They had an interesting '05 on the lot - it's been there for months. Black on black 6sp '05, but with the non-scoop hood, with 18" wheels. Pretty cool look. Only has 220 miles on it, which suggests they aren't too generous with the test drives. The salesman I dealt with the first time around is gone. "Personality differences" apparently. He was great, let me take the demo home for the night, etc - maybe that was their problem with him - too customer focused? Maybe it was that crease my wife put in the demo car's rim?


----------



## dealernut (Oct 22, 2005)

worth a shot. 

$700 a month. Yeah thats a big pass. 


Smary buy is not offered on 05's. They were right.


----------



## jontyrees (Dec 21, 2004)

Weird about the Smartbuy - it's just a financial calc with more of the payment at the back end of the term, (the residual). They said it was something to do with the residuals. That all tells me that GMAC can't decide what residual to set on the '05s. It would be interesting to see what third party leasing firms set the residual at. I basically do this kind of stuff for a living, and it's all just math once you establish a purchase price, an interest rate and a residual.

Looks like I might be keeping this beast for a long time. I'm ok with that.


----------



## BigNick (Jan 7, 2005)

I have a Smartbuy on an '06. Maybe they're not offering it on the '05 because it's last year's model? (just a guess)

*Dealernut*, any clues to why this is so?


----------



## fergyflyer (Apr 18, 2005)

MaximumPwr said:


> I wonder how long they are going to let the 05's sit on the lot. It would be kind of weird if 2007 rolled around and there are still 2005 GTO and other cars sitting on lots. I don't really keep up with dealships, not into the business, but does that happen? Are there still 2003 brand new cars sitting on new car dealer lots?
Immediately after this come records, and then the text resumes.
-- ==== Sys2Proof/Syntax.lean ====
section
/-! DEFINITION. The commands of the block: one constructor of `Instr` for each row of spec/opcode_table.json,
with the row's operands.  What the world outside the device decides (a byte that arrives, a rail that flips, a
request on a pin) is an operand; what the device decides is computed by the meaning. -/

namespace Sys2Proof

/-- The three paths to a setup register (R593); a control core is named by its number. -/
inductive RegPath where
  | host
  | spi
  | core (c : Fin 8)
  deriving DecidableEq, Repr

/-- The header of a descriptor (R310) with the session it was fetched for. -/
structure Desc where
  session : Fin 4096
  sgen : BitVec 4
  tag : BitVec 16
  irq : Bool
  link : Bool
  fence : Bool
  deriving DecidableEq, Repr

/-- The CHANNEL word of a channel descriptor (R310, R351): identifier and generation. -/
structure ChanRef where
  chan : Fin 262144
  gen : BitVec 6
  deriving DecidableEq, Repr

/-- How a stored or carried word reads back under SECDED (R43, R71, R468). -/
inductive Ecc where
  | clean
  | corrected
  | uncorrectable
  deriving DecidableEq, Repr

/-- The four boundary holds that the hub decides (R122). -/
inductive BoundaryHold where
  | commitWait
  | hostWrite
  | outFull
  | inEmpty
  deriving DecidableEq, Repr

/-- The faults of R24 other than a Schedule Fault, as a die detects them (R471, R497). -/
inductive DieFault where
  | dualRail (p : Fin 64) (n : Fin 32) (lp : Fin 64)
  | laneParity (group : Fin 512) (stage : BitVec 4)
  | memory (p : Fin 64) (n : Fin 32) (mem : BitVec 8)
  | hbm (w : Fin 16)
  | dieClock
  deriving DecidableEq, Repr

/-- Host memory as the device's reads of one command find it: the bytes that are not 0, by address, and the ranges (address
and length) of which a read or a write fails (R319, R326). -/
structure HostMem where
  cells : List (Nat × Byte)
  bad : List (Nat × Nat)
  deriving DecidableEq, Repr

/-- An item of R300's table that configuration space shows. -/
inductive ConfigItem where
  | vendorId
  | deviceId
  | subsystemVendor
  | subsystemId
  | classCode
  /-- what the base address register (two words where it is 64 bits wide) reads after ones are written to it -/
  | bar (n : Fin 6)
  | maxPayload
  | maxReadRequest
  | msixVectors
  | msixTable
  | msixPba
  | msi
  | atomic32
  | atomic64
  | cas128
  | aer
  | flr
  | ats
  | pasid
  | sriov
  deriving DecidableEq, Repr

/-- What management traffic between the devices of a machine carries about design state, captures, Hallmarks and the SCLK ramp,
once its last word is in (R207, R401, R486, R512, R517). -/
inductive MgmtTraffic where
  /-- a DESIGN_READ or a DESIGN_WRITE that another device sends on to this one -/
  | designRead (address length : DWord)
  | designWrite (address : DWord) (data : List Byte)
  /-- the answer to this device's oldest such request of that kind: status, RESULT, and what was read -/
  | designReply (write : Bool) (status : Byte) (result : DWord) (data : List Byte)
  /-- a CAPTURE or a HALLMARK for the boundary before cycle `next` that this device takes part in -/
  | capture (tileRam : Bool) (window : Fin 16) (offset next : DWord)
  | hallmark (dest : Byte) (seq next : DWord)
  /-- what this device finds for a HALLMARK or a RESTORE of the other one is asked -/
  | check (restore : Bool) (slot : Byte)
  /-- what the other device finds for a HALLMARK of this one (R486): its status, and the highest SEQ of its slots -/
  | hallmarkCheck (status : Byte) (seq : DWord)
  /-- what the other device finds in the slot of a RESTORE of this one (R489): its slot passes, with CYCLE, SEQ and
  MACHINE_ID -/
  | restoreCheck (pass : Bool) (cycle seq : DWord) (machineId : BitVec 128)
  /-- a RESTORE that every device has passed: this device restores its slot (R490) -/
  | restore (slot : Byte)
  /-- the other device has written its part of this device's CAPTURE, or of its HALLMARK -/
  | partDone (hallmark : Bool)
  /-- the divisor that the other device wants, for the vote root; the plan of the vote root; its acknowledgement (R512) -/
  | rampWant (target : BitVec 11)
  | rampPlan (target : BitVec 11) (sigma0 : DWord)
  | rampAck
  /-- the other device has had a thermal trip (R517) -/
  | thermalStop
  deriving DecidableEq, Repr

/-- A network packet as a block hands it to its network interface, which computes its CRC (R240, R243). -/
structure Packet where
  type : BitVec 4
  vc : BitVec 2
  len : BitVec 5
  dest : BitVec 11
  src : BitVec 11
  tag : BitVec 16
  status : BitVec 4
  addr : DWord
  aux : DWord
  /-- payload flits, 256 bits each -/
  payload : List (BitVec 256)
  deriving DecidableEq, Repr

/-- An upset of a flit on its way to the input of a router or bridge (R239, R248). -/
structure HopUpset where
  /-- the router, and its input: 0 to 3 mesh, 4 local, 5 bridge -/
  node : BitVec 11
  port : BitVec 3
  /-- the flit, the header being flit 0 -/
  flit : Nat
  /-- the bits that flip: data [255:0], codes [287:256] -/
  bits : BitVec 288
  /-- the sideband bits that flip: HEAD, TAIL, POISON, VC[0], VC[1] from bit 0, in each of three copies -/
  side : BitVec 15
  /-- what the code of a word shows in which more than two bits flip; where it shows a corrected one, `bits` says how the word
  stands after that -/
  beyond : Ecc
  deriving DecidableEq, Repr

/-- What comes of a request that its target takes (R242, R253). -/
inductive TargetFinds where
  /-- it answers; `ecc` is what the code of the words read shows -/
  | served (ecc : Ecc)
  /-- its owner rule or sealing refuses the access -/
  | denied
  /-- it gives up on the access -/
  | timeout
  /-- it has not answered yet -/
  | later
  deriving DecidableEq, Repr

/-- Where an atomic operation goes: the host's offset in its memory window (R303), or a control core's address (R522). -/
inductive AtomicSite where
  | host (offset : BitVec 26)
  | core (c : Fin 8) (addr : DWord)
  deriving DecidableEq, Repr

/-- Atomic operations other than add and swap: the compare and swap of PCI Express, and those of the A extension (R522). -/
inductive AtomicOp where
  | cas
  | lr
  | sc
  | xor
  | and
  | or
  | min
  | max
  | minu
  | maxu
  deriving DecidableEq, Repr

/-- The fields common to a link control block (R412). -/
structure CtlBlock where
  origin : BitVec 4
  cseq : BitVec 4
  payload : BitVec 42
  crc : Byte
  deriving DecidableEq, Repr

/-- A link frame as received (R415 to R417). -/
structure LinkFrame where
  srcPos : BitVec 4
  destPos : BitVec 4
  seq : BitVec 12
  baseTag : BitVec 10
  /-- the COUNT items used, 16 bits each (DATA), or the words as 16-bit quarters (MGMT) -/
  items : List (BitVec 16)
  ackSeq : BitVec 12
  nak : Bool
  /-- the CRC16 of the trailer (R417) -/
  crc : BitVec 16
  /-- the eye margin measured over the frame's blocks (R432) -/
  eye : Byte
  deriving DecidableEq, Repr

/-- What a device reports to the machine when it forms (R435) or loads (R278): its position and figures. -/
structure PeerReport where
  position : BitVec 4
  serial : DWord
  sizeM1 : BitVec 4
  dozeEn : Bool
  deriving DecidableEq, Repr

/-- One Active link of the machine graph (R435): two positions, control and data latency. -/
structure GraphEdge where
  a : BitVec 4
  b : BitVec 4
  /-- the link number at position `a` -/
  link : Fin 16
  kappa : Nat
  ell : Nat
  deriving DecidableEq, Repr

/-- A LINKCH record (R420) with the positions and die bindings that the machine wait exchanges (R421). -/
structure LinkRecord where
  rxPos : BitVec 4
  rxDie : Fin 4
  rxChan : Fin 1024
  dl : BitVec 16
  txPos : BitVec 4
  txDie : Fin 4
  txChan : Fin 1024
  deriving DecidableEq, Repr

/-- The header of one Ingot of a machine set, as the machine wait exchanges it (R278). -/
structure MachineHeader where
  position : BitVec 4
  s : Nat
  machineId : BitVec 128
  machineSize : Nat
  deriving DecidableEq, Repr

/-- What an instruction that retires in a traced source does to control flow (R543, R549). -/
inductive RetireKind where
  /-- sequential or direct jump: no bytes -/
  | plain
  | branch (taken : Bool)
  | indirect (target : DWord)
  /-- a trap in place of a retirement: cause byte, handler address, and whether it is a machine-mode trap that the
  monitor reports (CTL_STATUS.CORE_TRAP) -/
  | trap (cause : Byte) (handler : DWord) (reported : Bool)
  /-- return from machine to user mode -/
  | mret (target : DWord)
  deriving DecidableEq, Repr

/-- What a user clock edge finds (R440 to R443, R449, R453): the pins that read 1, and an upset of a RAM block since the last
one: the block, the internal 64-bit word, the bits that flip, and how the word reads back from then on. -/
structure FabricInputs where
  pins : List (Fin 384)
  upset : Option (Fin 128 × Fin 576 × BitVec 64 × Ecc)
  deriving DecidableEq, Repr

/-- The serial flash as the QSPI master finds it (R265): its bytes that are not erased, the ranges whose read fails, and
whether it advertises a 1-4-4 fast read with 4-byte addresses. -/
structure FlashPart where
  cells : List (Nat × Byte)
  bad : List (Nat × Nat)
  quad : Bool
  deriving DecidableEq, Repr

/-- The reading of one sensor or regulator pass of the power steward (R515). -/
structure StewardReadings where
  /-- hottest sensor number, 0 to 279, and its reading in degrees -/
  hotSensor : Fin 280
  hotTemp : Byte
  powerMw : Word
  /-- the temperatures of the HBM stacks, byte `s` of stack `s` (HBM_TEMP) -/
  stackTemps : Word
  deriving DecidableEq, Repr

/-- The done record of a work item (R363). -/
structure DoneRecord where
  status : Byte
  post : Bool
  consumed : Nat
  /-- RESULT as the engine wrote it; none: the value that R355 gives -/
  result : Option DWord
  deriving DecidableEq, Repr

/-- A failing compare that the cells of a memory under test cause (R538): word, element, difference of the 72 bits. -/
structure MarchFail where
  word : Nat
  elem : Fin 32
  diff : BitVec 72
  deriving DecidableEq, Repr

/-- What the serial flash returns to the boot ROM (R583 to R585): its header, the firmware key record, images A and B. -/
structure FlashRegions where
  header : List Byte
  key : List Byte
  imageA : List Byte
  imageB : List Byte
  /-- the characterisation record at CHAR_OFFSET of the header (R585, R586) -/
  char : List Byte
  deriving DecidableEq, Repr

/-- What a phase of start-up finds (R582): physical tiles that fail the start-up test, the failing compares of the fuse-repaired
memories (R540), and the serial flash. -/
structure BootFound where
  badTiles : List (Fin 4 × Fin 66)
  memFails : List MarchFail
  flash : FlashRegions
  deriving DecidableEq, Repr

/-- The host buffer of a HALLMARK: its address, and whether the host takes the writes to it (R319, R485). -/
structure HostBuffer where
  address : DWord
  takes : Bool
  deriving DecidableEq, Repr

/-- A command of a pseudo-channel: what the code of its first word shows, and whether the command failed the command-parity
check (R229 to R231). -/
structure HbmFinds where
  ecc : Ecc
  parity : Bool
  deriving DecidableEq, Repr

/-- A word of a tile: its memory (R493) and its number in it. -/
structure TileWord where
  mem : BitVec 8
  word : BitVec 22
  deriving DecidableEq, Repr

/-- A CH_CONTROL's channel, and whether it has CLEAR_OVERRUN set (R351). -/
structure ChControl where
  ref : ChanRef
  clear : Bool
  deriving DecidableEq, Repr

/-- A configuration request: a write of the Bus Master Enable bit, where it is one, and the item of R300 that it reads, where it
reads one. -/
structure ConfigRequest where
  busMaster : Option Bool
  item : Option ConfigItem
  deriving DecidableEq, Repr

/-- A transmitter of a link: this device's, or the far one. -/
structure LinkEnd where
  link : Fin 16
  far : Bool
  deriving DecidableEq, Repr

/-- What is found of a failing lane: the sync errors that it has counted since it was last judged, and the steps by which the
spare, if it is used, lengthens the link's data latency (R430). -/
structure LaneFault where
  syncErrs : BitVec 8
  skew : Nat
  deriving DecidableEq, Repr

/-- What a stage of a link's bring-up finds: the CTLE code and eye margin of each lane in Train (R410), and the largest round
trip that the far end observes in Measure, in steps (R428). -/
structure StageFinds where
  codes : List (BitVec 4 × Byte)
  farTrip : Nat
  deriving DecidableEq, Repr

/-- A SPARE_SWITCH block, and the steps by which the spare lengthens the link's data latency (R430). -/
structure SpareSwitch where
  block : CtlBlock
  skew : Nat
  deriving DecidableEq, Repr

/-- A MGMT frame, and what the management traffic that ends with it carries. -/
structure MgmtIn where
  frame : LinkFrame
  carries : Option MgmtTraffic
  deriving DecidableEq, Repr

/-- What a packet meets: what strikes its flits on the way, in order; what comes of a request; and whether the trace path
cannot take records of it at once (R256). -/
structure PacketWay where
  upsets : List HopUpset
  finds : TargetFinds
  busy : Bool
  deriving DecidableEq, Repr
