-- ==== Sys2Proof/Machine/State.lean ====
section
/-! DEFINITION. The state of the device: every register, memory, buffer, counter and queue that the spec gives it,
as plain data, and the state right after reset. -/

namespace Sys2Proof.Machine

/-- Why a step stops with a fault. -/
inductive Fault where
  /-- Raised by no command of this model: where a command names storage that the device does not have, the spec gives
  the answer (R6, R301, R302, R351), and that answer is the command's effect.  Safe: a stop proves nothing false. -/
  | noSuchStorage
  deriving DecidableEq, Repr

/-- Why a command is refused. -/
inductive Refusal where
  /-- Raised by the dispatcher for a command that has no meaning yet.  Safe: the model stops. -/
  | notModelled (mnemonic : String)
  deriving DecidableEq, Repr

/-! ## The array -/

/-- A window entry, stored as a complementary pair of bits (R60). -/
structure Rail where
  t : Bool
  c : Bool
  deriving DecidableEq, Repr

/-- A memory-read bit: value, presence flag (R64) and the READ that targeted it last (R189). -/
structure Mrd where
  val : Bool
  present : Bool
  last : Option Nat
  deriving DecidableEq, Repr

/-- An entry of a crossing or link channel buffer (R105): step tag, value, whether the value is valid (R106),
whether a RECV took it, and the step count of the sending step for carry-over (R474). -/
structure ChanEntry where
  tag : Nat
  val : Bool
  valid : Bool
  taken : Bool
  sent : Nat
  deriving DecidableEq, Repr

/-- A late item (R138): its hold source (0 memory-read bit, 1 crossing, 2 link), its unit and what it waits for. -/
structure LateItem where
  source : Nat
  tilePos : Nat
  cluster : Nat
  /-- 0 to 63 LP, 0x40 PS word, 0x42 memory port -/
  unit : Nat
  /-- LP number, RECV number or memory-port number -/
  index : Nat
  /-- memory-read bit of the cluster for source 0; lane index for sources 1 and 2 -/
  item : Nat
  deriving DecidableEq, Repr

/-- A Schedule Fault as R171 reports it, before the record's DEVICE and OTHERS are filled in. -/
structure SFault where
  code : Nat
  die : Nat
  tilePos : Nat
  cluster : Nat
  unit : Nat
  sigma : Nat
  cycle : Nat
  detail : Nat
  deriving DecidableEq, Repr

/-- A fault of R24 other than a Schedule Fault, as a unit finds it: the fault log's TYPE, MEMORY, cluster and LP
(R493). -/
structure FaultNote where
  type : Nat
  memory : Nat
  tilePos : Nat
  cluster : Nat
  lp : Nat
  detail : Nat
  deriving DecidableEq, Repr

/-- A READ of a memory port in flight or logged (R188, R189, R199). -/
structure MRead where
  rid : Nat
  die : Nat
  tilePos : Nat
  port : Nat
  /-- 0 tile RAM, 1 HBM window, 2 exchange RAM -/
  target : Nat
  window : Nat
  /-- first target bit of the granule -/
  bit : Nat
  /-- number of bits returned -/
  width : Nat
  cluster : Nat
  dest : Nat
  sigma : Nat
  cycle : Nat
  /-- SCLK periods since the issuing step (R194) -/
  age : Nat
  /-- the bits read, once a commit or the return has fixed them -/
  data : Option Nat
  /-- a word of its return was uncorrectable -/
  bad : Bool
  deriving DecidableEq, Repr

/-- A WRITE waiting for the commit of its cycle (R190); a host write of design state carries `port` 16 and ranks
after every design WRITE of its cycle (R210). -/
structure MWrite where
  die : Nat
  tilePos : Nat
  port : Nat
  target : Nat
  window : Nat
  bit : Nat
  width : Nat
  data : Nat
  sigma : Nat
  cycle : Nat
  /-- closed into the commit queue at B1 -/
  closed : Bool
  deriving DecidableEq, Repr

/-- What the units of a die have done in the step that is under way; it lands at the end of the step (R55). -/
structure Stage where
  window : List (Nat × Rail)
  slots : List (Nat × Bool)
  latches : List (Nat × Bool)
  lanes : List (Nat × Bool)
  addrs : List (Nat × Nat)
  datas : List (Nat × Nat)
  reads : List MRead
  writes : List MWrite
  taken : List Nat
  /-- units that have executed in this step -/
  done : List Nat
  deriving DecidableEq, Repr

/-- Nothing done in the step. -/
def Stage.empty : Stage := ⟨[], [], [], [], [], [], [], [], [], []⟩

/-- The boundary copy of one die for one boundary (R26, R198, R474). -/
structure BoundaryCopy where
  /-- the boundary plus 1: 0 for boundary -1 (R36) -/
  next : Nat
  regBits : SMap Bool
  mrd : SMap Mrd
  portIn : SMap Bool
  carry : SMap (List ChanEntry)
  deriving DecidableEq, Repr

/-- A compute die (R12, R16, R23, R53, R99, R110, R114). -/
structure Die where
  /-- step count σ (R16) -/
  sigma : Nat
  /-- cycle counter, 64 bits (R23) -/
  cycle : Nat
  /-- frozen at `sigma` by a hold (R116) -/
  frozen : Bool
  /-- a step count at which the die is to freeze, after a freeze order or a bad vote -/
  freezeAt : Option Nat
  /-- The die met a Schedule Fault and executes no further step (R29). -/
  faulted : Bool
  /-- what the frozen step waits for (R130) -/
  late : List LateItem
  /-- window entries; key (p * 32 + n) * 2048 + address (R57, R60) -/
  window : SMap Rail
  /-- register bits; key (p * 32 + n) * 2048 + r (R61) -/
  regBits : SMap Bool
  /-- pending latches with the step of the LATCH (R92, R93), keyed as register bits -/
  pendLatch : SMap (Option (Bool × Nat))
  /-- receive slots written in this cycle (R62); key (p * 32 + n) * 1024 + slot -/
  slots : SMap (Option Bool)
  /-- memory-read bits; key (p * 32 + n) * 512 + m -/
  mrd : SMap Mrd
  /-- port-input bits; key (p * 32 + n) * 256 + p' (R69) -/
  portIn : SMap Bool
  /-- lanes driven in the last steps of this cycle (R86, R95); key t * 8192 + L -/
  lanes : SMap (Option Bool)
  /-- the lanes of the last cycles it has executed, latest first, for the border of an isolated tile (R290) -/
  pastLanes : List (Nat × SMap (Option Bool))
  /-- address registers of the memory ports (R181); key p * 16 + m -/
  portAddr : SMap Nat
  /-- data registers of the memory ports (R181); key p * 16 + m -/
  portData : SMap Nat
  /-- crossing and link channel buffers (R105, R108); key lane index - 0x2000 -/
  chans : SMap (List ChanEntry)
  /-- inbound channel enables (R110); key lane index - 0x2000 -/
  enables : SMap Bool
  /-- expected delays: CROSS_DELAY at keys 0 to 2 by source range, D_L at 0xC00 + channel (R104, R108) -/
  delays : SMap Nat
  /-- spare map: spare lane to the local lane it replaces (R114) -/
  spareMap : SMap (Option Nat)
  /-- cycles with parity errors of a lane group since its count restarted (R115): the TIME of the first error, the cycle, and
  the restores made before that execution of it -/
  parityTimes : SMap (List (Nat × Nat × Nat))
  /-- physical tile bound to a position, and whether the position has had a tile retired (R3, R479);
  key p, default p -/
  tileMap : SMap (Option Nat)
  /-- physical tiles that may not serve: retired, or failed in the start-up march test (R479, R481) -/
  badTiles : List Nat
  /-- tile faults of a physical tile: the TIME of each (R478) -/
  tileFaults : SMap (List Nat)
  /-- stored words that do not read back clean (R43, R71, R468); key memory * 2^48 + p * 2^40 + word -/
  ecc : SMap Ecc
  /-- the step under way -/
  stage : Stage
  /-- the last four boundary copies (R26) -/
  copies : List BoundaryCopy
  /-- virtual tile bound to a position (R157); key p -/
  tiles : SMap (Option Nat)
  deriving DecidableEq, Repr

/-- A die with nothing loaded. -/
def Die.reset : Die :=
  { sigma := 0, cycle := 0, frozen := false, freezeAt := none, faulted := false, late := [], window := [], regBits := [],
    pendLatch := [], slots := [], mrd := [], portIn := [], lanes := [], pastLanes := [], portAddr := [], portData := [], chans := [],
    enables := [], delays := [], spareMap := [], parityTimes := [], tileMap := [], badTiles := [], tileFaults := [],
    ecc := [], stage := Stage.empty, copies := [], tiles := [] }

/-- A value in flight between two dies (R103). -/
structure Flight where
  src : Nat
  dst : Nat
  chan : Nat
  tag : Nat
  val : Bool
  sent : Nat
  deriving DecidableEq, Repr

/-- A return in the return log (R199): the READ with its data, and the boundary it arrived after (plus one). -/
structure LoggedReturn where
  read : MRead
  arrived : Nat
  deriving DecidableEq, Repr

/-- Global hold (R116 to R145). -/
structure Holds where
  /-- announced holds: source and target step count (R121) -/
  announced : List (Nat × Nat)
  /-- a user hold armed or announced but not yet in force: the cycle (low 32 bits) and step of a MODE 1 target,
  or none for step 0 of the first cycle of the next RUN (R125) -/
  userAt : Option (Option (Nat × Nat))
  /-- the user hold announced was requested with MODE = 1 (R125) -/
  userMode1 : Bool
  /-- step periods since the last die froze (R123) -/
  frozenSteps : Nat
  /-- late timer and the step periods counted toward its next count (R137) -/
  lateTimer : Nat
  lateSteps : Nat
  /-- a resume is in progress from this step count (R131) -/
  resuming : Option Nat
  /-- origins of HOLD blocks already forwarded for the hold in force (R133) -/
  forwarded : List Nat
  /-- the lowest step count that HOLD blocks of the hold in force have named (R134) -/
  remoteMin : Option Nat
  /-- READY reports of the machine's positions with their lowest frozen step counts (R135) -/
  readyFrom : SMap (Option Nat)
  /-- a machine release under way: TIME of T0 and the lowest frozen step count (R135) -/
  release : Option (Nat × Nat)
  /-- cycle plus 1 whose COMMIT_WAIT and HOST_WRITE decisions have been taken (R122) -/
  commitDecided : Nat
  writeDecided : Nat
  deriving DecidableEq, Repr

def Holds.reset : Holds :=
  { announced := [], userAt := none, userMode1 := false, frozenSteps := 0, lateTimer := 0, lateSteps := 0, resuming := none,
    forwarded := [], remoteMin := none, readyFrom := [], release := none, commitDecided := 0, writeDecided := 0 }

/-- The design memories and what waits for their commit (R178 to R204). -/
structure DesignMem where
  /-- tile RAM bytes; key (d * 64 + p) * 524288 + byte -/
  tram : Memory
  /-- exchange RAM bytes (R202) -/
  exr : Memory
  /-- HBM bytes; key pseudo-channel * 2^30 + byte address (R211) -/
  hbm : Memory
  /-- WRITEs not yet released, in the order they were issued -/
  writes : List MWrite
  /-- READs in flight, oldest first -/
  reads : List MRead
  /-- returns that may be needed again (R199) -/
  log : List LoggedReturn
  /-- READs whose return found the log full (R201) -/
  stalled : List Nat
  /-- number of the next READ -/
  nextRid : Nat
  /-- values in flight between dies -/
  flights : List Flight
  /-- words written through port A by the commit in this exchange RAM clock, for R203: word number and its bytes -/
  portA : List (Nat × List (Option Byte))
  /-- exchange RAM words written in this clock, for R204: through port A, word number and its bytes before -/
  before : List (Bool × Nat × List Byte)
  /-- corrected errors of the die-to-die bridge (R106) -/
  bridgeCe : Nat
  deriving DecidableEq, Repr

def DesignMem.reset : DesignMem :=
  { tram := [], exr := [], hbm := [], writes := [], reads := [], log := [], stalled := [], nextRid := 0,
    flights := [], portA := [], before := [], bridgeCe := 0 }

/-! ## The installed Ingot -/

/-- A declared memory window (R152). -/
structure MemWin where
  grain : Nat
  mirror : Bool
  init : Bool
  size : Nat
  set : Nat
  deriving DecidableEq, Repr

/-- The Ingot that the device holds, with the binding in force (R147 to R163). -/
structure Ingot where
  isSealed : Bool
  s : Nat
  nV : Nat
  /-- first virtual tile and count of each die group (R154) -/
  groups : List (Nat × Nat)
  machinePos : Nat
  machineSize : Nat
  identity : List Byte
  machineId : List Byte
  crossDelay : List Nat
  /-- die binding π (R157) -/
  pi : List Nat
  /-- tile binding P_g of each group (R157) -/
  pos : List (List Nat)
  memWins : List MemWin
  /-- device memory window of each Ingot window (R160) -/
  windows : List Nat
  /-- message-port map entries, patched (R160, R163) -/
  msgPorts : List Nat
  linkch : List LinkRecord
  /-- probe map: word per probe bit (R371), patched -/
  probes : SMap Nat
  /-- bridge map entries (R452), patched -/
  bridges : List Nat
  /-- region descriptors (R285 to R288): the bytes of each -/
  regions : List (List Byte)
  /-- VARIANT of each region as loaded (R297) -/
  variants : List (List Byte)
  /-- start-up entries: event, flags and delay (R280) -/
  startup : List (Nat × Nat × Nat)
  deriving DecidableEq, Repr

/-! ## Run control and regions -/

/-- An isolated tile (R289, R290): the cycle from which it is stopped, the values its lanes carried in that cycle's
predecessor (key t * 128 + lane), its border entries by lane (MODE CONST and VALUE), and its unit bytes as they
stood at isolation. -/
structure IsoTile where
  region : Nat
  from_ : Nat
  /-- the cycle at whose B0 it rejoins, once that is fixed (R296): it executes from the cycle after -/
  until_ : Option Nat
  held : SMap Bool
  border : SMap (Option (Bool × Bool))
  old : Memory
  /-- register bits that wait for the rejoin (R292) -/
  shadow : Memory
  deriving DecidableEq, Repr

/-- A coppice region that has left the running design (R289, R296): the cycle from which it is stopped, the cycle at whose
B0 it rejoins once that is fixed, and whether its blocks are held in set-reset. -/
structure RegionRun where
  from_ : Nat
  until_ : Option Nat
  held : Bool
  deriving DecidableEq, Repr

/-- An outstanding RUN: its descriptor and its target boundary, none for an unbounded run (R32). -/
structure RunReq where
  desc : Desc
  target : Option Nat
  deriving DecidableEq, Repr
A dealer close to me has 6 Monte Carlo SS, 1 SSR, 1 Impala LS, 3 Colorado's and 1 Silverado that are all 2004's. They all have another dealer's window sticker on them, meaning they origonally delivered to another dealer. My guess is this guy buys out inventory from GM that other dealers couldn't move or maybe the dealer went bankrupt. They are all new and never titled. The funny thing was he had a bunch of 05 stuff that did deliver to him sitting on his lot, including 6 SSR's and 3 Corvettes. They probably had 100 cars and 150-200 trucks and suv's on the lot so they are a small dealer.


----------



## dealernut (Oct 22, 2005)

BigNick said:


> I have a Smartbuy on an '06. Maybe they're not offering it on the '05 because it's last year's model? (just a guess)
> 
> *Dealernut*, any clues to why this is so?



Your right. They quit offering smartbuy and smartlease when the new model year comes out. The only exception to that rule is if they are having a hard time selling a model. 

Which is not a problem with the GTO.


----------



## BigNick (Jan 7, 2005)

dealernut said:


> Your right. They quit offering smartbuy and smartlease when the new model year comes out. The only exception to that rule is if they are having a hard time selling a model.
> 
> Which is not a problem with the GTO.


I had to wait until after RedTag was over - during RedTag they did not offer a lease or smartbuy on the 2006 GTO. I suppose when RedTag ended, they stopped offering these on the '05.


----------



## I Stall Automatics (Aug 10, 2005)

So uh... what's SmartBuy?


----------



## BigNick (Jan 7, 2005)

I Stall Automatics said:


> So uh... what's SmartBuy?


From the GMAC web site:


> SmartBuy is a purchase transaction with many of the benefits of a lease in that your monthly payments can be lower than with traditional financing. This is true because your monthly payments are based on the portion of the vehicle you expect to use during a specified term plus a finance charge. Unlike a lease however, you own your vehicle.
> 
> At the end of your contract you have several options, including keeping your vehicle by making a final balloon payment or simply returning your vehicle and paying a disposal fee (if applicable).
> 
> SmartBuy is not available in some states. Other restrictions may apply. Visit your GM dealer/retailer to find out if SmartBuy is right for you.


-----

In some states (NY chief among them) leasing is illegal or there is some heinous tax on it, or soemthing (I am not a lawyer). Smartbuy kind of gives you the best of both worlds, a lower payment like a lease, but you get the title of the car in your name with a lien against it as you would get with traditional financing. There are differences in the taxes you pay also, in PA you pay 9% tax on a lease, but only 6% tax with standard or Smartbuy financing.

However, if you can afford a standard 5-year finance deal and plan on keeping the car after financing is complete, it's better to go with a "standard" financing on the vehicle. I will probably trade mine up on another GM vehicle within 3 to 4 years, so the Smartbuy made sense to me. You still have mileage and wear limits on the vehicle as you would with a lease - but if you choose to re-finance the "balloon" payment at the end of a smartbuy, you are guaranteed the same interest rate for the refinance as you originally received when starting the Smartbuy.

Ps - any lawyer types (or financial gurus) please correct anything I have wrong there.


----------



## jontyrees (Dec 21, 2004)

In a fit of guilt after considering replacing my '04 with an '05, I Lexol'd my seats and vacuumed my carpets yesterday. Are there any good products to use on my dash that will remove dust and offer some protection vs sun, but not make the plastic glossy? Texas is a pretty harsh environment, especially since my car sits outside in a huge parking lot every day.


----------



## dealernut (Oct 22, 2005)

BigNick said:


> From the GMAC web site:
> 
> 
> -----
> ...



you are correct sir. Leasing and smartbuy is all about what your "trends" are for your car. Do you plan on staying in the car forever, like me. Or do you plan on trading up in 3 or 4 years, like most people. 

If the latter then leasing tends to be the best option.


----------